Lines to return, exactly: from the line with "s.cfg.mapping.length = s.params.maxOutputChannels" to the line with "(t.pcm.sel ≠ s.pcm.sel →" in the entries below, both included.

━━━━━━━━━━━━━━━━

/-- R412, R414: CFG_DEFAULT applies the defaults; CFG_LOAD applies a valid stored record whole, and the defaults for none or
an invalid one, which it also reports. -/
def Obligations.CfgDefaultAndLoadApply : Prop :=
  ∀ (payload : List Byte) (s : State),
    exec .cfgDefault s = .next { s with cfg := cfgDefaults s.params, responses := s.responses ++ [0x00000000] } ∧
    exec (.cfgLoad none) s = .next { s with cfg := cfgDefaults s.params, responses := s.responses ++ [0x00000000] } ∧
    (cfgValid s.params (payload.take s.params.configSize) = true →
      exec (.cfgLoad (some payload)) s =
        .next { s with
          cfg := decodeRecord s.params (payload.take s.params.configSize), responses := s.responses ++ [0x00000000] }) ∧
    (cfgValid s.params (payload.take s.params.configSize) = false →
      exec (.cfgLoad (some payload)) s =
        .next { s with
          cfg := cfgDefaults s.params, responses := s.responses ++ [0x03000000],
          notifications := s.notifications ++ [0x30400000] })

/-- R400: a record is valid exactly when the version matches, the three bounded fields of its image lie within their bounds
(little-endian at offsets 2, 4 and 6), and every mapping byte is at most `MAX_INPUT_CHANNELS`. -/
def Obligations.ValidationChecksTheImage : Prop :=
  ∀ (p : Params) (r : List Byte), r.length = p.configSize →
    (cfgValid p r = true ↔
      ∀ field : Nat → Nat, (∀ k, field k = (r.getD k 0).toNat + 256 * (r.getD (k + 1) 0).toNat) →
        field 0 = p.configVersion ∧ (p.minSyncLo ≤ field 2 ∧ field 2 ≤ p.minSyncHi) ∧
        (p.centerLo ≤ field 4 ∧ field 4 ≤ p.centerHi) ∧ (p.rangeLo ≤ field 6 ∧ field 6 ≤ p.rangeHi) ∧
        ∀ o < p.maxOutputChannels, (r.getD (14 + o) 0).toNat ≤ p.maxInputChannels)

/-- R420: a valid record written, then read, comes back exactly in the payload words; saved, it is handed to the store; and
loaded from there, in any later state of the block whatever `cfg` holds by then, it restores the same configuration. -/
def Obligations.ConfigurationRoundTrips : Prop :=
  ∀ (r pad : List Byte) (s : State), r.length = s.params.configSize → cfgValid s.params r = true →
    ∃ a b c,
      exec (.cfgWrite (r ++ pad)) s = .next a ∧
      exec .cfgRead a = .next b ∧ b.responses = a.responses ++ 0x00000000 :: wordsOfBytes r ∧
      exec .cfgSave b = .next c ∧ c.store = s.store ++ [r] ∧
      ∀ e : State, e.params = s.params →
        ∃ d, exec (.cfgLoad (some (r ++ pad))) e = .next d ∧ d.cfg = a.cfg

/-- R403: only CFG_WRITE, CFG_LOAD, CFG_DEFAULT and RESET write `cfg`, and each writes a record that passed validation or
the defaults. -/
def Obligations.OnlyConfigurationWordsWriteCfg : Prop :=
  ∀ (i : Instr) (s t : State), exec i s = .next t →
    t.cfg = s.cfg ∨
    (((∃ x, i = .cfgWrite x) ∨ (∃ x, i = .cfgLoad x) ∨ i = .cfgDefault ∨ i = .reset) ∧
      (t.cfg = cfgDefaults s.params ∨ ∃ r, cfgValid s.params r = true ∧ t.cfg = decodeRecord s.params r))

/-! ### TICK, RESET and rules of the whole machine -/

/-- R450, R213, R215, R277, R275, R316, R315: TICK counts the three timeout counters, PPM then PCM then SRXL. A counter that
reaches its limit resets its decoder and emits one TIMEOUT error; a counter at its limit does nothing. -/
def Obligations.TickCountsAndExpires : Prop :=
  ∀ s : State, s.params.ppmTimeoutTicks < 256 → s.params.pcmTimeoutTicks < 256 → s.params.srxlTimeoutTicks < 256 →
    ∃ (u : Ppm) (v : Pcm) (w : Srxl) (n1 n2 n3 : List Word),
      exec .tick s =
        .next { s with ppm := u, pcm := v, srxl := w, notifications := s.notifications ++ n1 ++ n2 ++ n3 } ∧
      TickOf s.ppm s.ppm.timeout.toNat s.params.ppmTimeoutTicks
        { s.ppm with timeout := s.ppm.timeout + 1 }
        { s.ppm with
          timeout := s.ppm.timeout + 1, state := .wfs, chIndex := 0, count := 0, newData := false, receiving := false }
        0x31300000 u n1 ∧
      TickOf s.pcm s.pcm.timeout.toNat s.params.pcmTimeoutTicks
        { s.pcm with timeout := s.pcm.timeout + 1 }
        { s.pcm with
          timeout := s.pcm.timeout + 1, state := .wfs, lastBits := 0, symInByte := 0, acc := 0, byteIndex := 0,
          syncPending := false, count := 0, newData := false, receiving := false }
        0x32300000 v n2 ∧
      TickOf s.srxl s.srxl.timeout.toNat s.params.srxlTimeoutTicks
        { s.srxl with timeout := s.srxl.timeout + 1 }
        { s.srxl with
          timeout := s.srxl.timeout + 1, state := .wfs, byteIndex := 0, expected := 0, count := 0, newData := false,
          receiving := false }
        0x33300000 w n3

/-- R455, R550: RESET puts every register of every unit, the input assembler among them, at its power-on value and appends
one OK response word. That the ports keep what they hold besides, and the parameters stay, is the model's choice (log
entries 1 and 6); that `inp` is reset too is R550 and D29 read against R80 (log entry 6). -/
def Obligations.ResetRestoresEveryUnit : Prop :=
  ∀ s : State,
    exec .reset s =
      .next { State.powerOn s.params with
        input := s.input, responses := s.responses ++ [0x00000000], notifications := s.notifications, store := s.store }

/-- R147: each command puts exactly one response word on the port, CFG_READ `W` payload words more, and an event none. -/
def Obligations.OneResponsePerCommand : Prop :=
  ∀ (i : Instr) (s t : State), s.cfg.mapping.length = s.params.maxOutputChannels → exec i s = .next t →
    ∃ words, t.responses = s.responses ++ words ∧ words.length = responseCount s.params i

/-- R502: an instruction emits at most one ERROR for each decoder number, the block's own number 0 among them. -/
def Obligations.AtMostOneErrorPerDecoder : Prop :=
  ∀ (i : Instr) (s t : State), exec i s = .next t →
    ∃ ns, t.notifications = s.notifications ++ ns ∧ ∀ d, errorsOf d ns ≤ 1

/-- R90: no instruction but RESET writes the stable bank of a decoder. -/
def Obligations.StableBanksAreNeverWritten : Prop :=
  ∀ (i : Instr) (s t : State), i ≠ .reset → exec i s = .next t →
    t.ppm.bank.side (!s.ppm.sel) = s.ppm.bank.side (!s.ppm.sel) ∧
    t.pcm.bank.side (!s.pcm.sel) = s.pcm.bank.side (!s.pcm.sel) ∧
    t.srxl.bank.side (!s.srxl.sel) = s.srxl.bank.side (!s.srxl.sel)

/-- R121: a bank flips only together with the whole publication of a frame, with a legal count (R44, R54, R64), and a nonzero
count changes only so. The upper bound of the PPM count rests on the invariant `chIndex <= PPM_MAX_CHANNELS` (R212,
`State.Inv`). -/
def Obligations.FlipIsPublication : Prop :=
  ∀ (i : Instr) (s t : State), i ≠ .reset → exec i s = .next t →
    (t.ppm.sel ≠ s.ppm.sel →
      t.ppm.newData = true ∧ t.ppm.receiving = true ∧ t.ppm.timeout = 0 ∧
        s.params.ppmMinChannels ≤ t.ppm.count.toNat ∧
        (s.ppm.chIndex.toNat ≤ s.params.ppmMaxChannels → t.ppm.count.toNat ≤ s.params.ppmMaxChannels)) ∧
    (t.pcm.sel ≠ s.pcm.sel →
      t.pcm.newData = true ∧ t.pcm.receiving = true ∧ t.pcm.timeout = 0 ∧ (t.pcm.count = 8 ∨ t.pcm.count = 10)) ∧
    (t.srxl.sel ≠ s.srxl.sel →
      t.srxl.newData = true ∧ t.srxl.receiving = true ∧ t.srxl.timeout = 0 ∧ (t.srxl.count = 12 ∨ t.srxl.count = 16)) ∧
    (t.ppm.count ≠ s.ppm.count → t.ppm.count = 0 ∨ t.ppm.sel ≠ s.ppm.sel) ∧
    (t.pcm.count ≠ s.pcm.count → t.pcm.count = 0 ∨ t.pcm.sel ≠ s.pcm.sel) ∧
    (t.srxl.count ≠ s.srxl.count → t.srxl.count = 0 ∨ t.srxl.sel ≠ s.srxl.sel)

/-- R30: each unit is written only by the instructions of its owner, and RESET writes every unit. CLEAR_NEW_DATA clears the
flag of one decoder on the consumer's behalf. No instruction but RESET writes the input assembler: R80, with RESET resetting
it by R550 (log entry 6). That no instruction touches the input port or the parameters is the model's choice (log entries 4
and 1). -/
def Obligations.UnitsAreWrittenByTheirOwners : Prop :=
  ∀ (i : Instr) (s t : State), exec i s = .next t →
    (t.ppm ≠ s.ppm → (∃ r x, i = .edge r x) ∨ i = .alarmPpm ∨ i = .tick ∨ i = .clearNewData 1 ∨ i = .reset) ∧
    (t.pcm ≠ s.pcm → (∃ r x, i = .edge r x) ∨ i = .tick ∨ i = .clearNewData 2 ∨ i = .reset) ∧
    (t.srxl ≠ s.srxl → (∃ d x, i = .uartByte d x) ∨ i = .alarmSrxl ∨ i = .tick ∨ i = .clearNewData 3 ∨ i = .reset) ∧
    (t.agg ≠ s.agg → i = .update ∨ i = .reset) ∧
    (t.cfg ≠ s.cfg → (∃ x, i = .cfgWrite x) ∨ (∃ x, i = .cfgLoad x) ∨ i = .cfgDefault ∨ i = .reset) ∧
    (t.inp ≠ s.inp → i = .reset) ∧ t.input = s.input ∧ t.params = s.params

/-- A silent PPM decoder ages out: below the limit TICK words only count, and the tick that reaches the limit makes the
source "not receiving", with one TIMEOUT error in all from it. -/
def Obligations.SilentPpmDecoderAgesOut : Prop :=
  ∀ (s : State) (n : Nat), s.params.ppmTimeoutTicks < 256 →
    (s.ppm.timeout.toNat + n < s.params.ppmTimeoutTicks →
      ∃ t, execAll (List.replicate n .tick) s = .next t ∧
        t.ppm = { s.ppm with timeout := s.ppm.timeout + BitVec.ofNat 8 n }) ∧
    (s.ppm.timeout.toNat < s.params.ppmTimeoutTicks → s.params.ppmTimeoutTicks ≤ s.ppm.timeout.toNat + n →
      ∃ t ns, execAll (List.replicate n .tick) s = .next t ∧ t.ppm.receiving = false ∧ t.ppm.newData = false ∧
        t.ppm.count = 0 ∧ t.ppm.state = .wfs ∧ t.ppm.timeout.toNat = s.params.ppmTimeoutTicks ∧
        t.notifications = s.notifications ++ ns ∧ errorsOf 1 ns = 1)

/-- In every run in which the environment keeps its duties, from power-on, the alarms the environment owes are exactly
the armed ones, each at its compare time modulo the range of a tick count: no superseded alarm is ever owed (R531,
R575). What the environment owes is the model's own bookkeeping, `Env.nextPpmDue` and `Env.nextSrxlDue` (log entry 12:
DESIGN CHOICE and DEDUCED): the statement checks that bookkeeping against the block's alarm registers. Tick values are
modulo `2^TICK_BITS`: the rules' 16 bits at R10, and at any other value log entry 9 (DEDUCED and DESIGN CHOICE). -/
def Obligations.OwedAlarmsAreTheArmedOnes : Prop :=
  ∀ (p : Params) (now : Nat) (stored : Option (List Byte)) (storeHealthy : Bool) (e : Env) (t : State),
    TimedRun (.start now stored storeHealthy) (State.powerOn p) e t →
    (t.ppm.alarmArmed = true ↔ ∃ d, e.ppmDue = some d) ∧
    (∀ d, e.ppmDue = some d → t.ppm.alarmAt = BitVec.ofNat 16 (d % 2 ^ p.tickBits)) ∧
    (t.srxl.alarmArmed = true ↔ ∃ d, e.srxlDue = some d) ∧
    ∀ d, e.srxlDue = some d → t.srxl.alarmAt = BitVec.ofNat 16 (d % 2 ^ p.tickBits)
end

━━━━━━━━━━━━━━━━

■ **FINISHED TASK**:
  ∀ (i : Instr) (s t : State), s.cfg.mapping.length = s.params.maxOutputChannels → exec i s = .next t →
    ∃ words, t.responses = s.responses ++ words ∧ words.length = responseCount s.params i

/-- R502: an instruction emits at most one ERROR for each decoder number, the block's own number 0 among them. -/
def Obligations.AtMostOneErrorPerDecoder : Prop :=
  ∀ (i : Instr) (s t : State), exec i s = .next t →
    ∃ ns, t.notifications = s.notifications ++ ns ∧ ∀ d, errorsOf d ns ≤ 1

/-- R90: no instruction but RESET writes the stable bank of a decoder. -/
def Obligations.StableBanksAreNeverWritten : Prop :=
  ∀ (i : Instr) (s t : State), i ≠ .reset → exec i s = .next t →
    t.ppm.bank.side (!s.ppm.sel) = s.ppm.bank.side (!s.ppm.sel) ∧
    t.pcm.bank.side (!s.pcm.sel) = s.pcm.bank.side (!s.pcm.sel) ∧
    t.srxl.bank.side (!s.srxl.sel) = s.srxl.bank.side (!s.srxl.sel)

/-- R121: a bank flips only together with the whole publication of a frame, with a legal count (R44, R54, R64), and a nonzero
count changes only so. The upper bound of the PPM count rests on the invariant `chIndex <= PPM_MAX_CHANNELS` (R212,
`State.Inv`). -/
def Obligations.FlipIsPublication : Prop :=
  ∀ (i : Instr) (s t : State), i ≠ .reset → exec i s = .next t →
    (t.ppm.sel ≠ s.ppm.sel →
      t.ppm.newData = true ∧ t.ppm.receiving = true ∧ t.ppm.timeout = 0 ∧
        s.params.ppmMinChannels ≤ t.ppm.count.toNat ∧
        (s.ppm.chIndex.toNat ≤ s.params.ppmMaxChannels → t.ppm.count.toNat ≤ s.params.ppmMaxChannels)) ∧
    (t.pcm.sel ≠ s.pcm.sel →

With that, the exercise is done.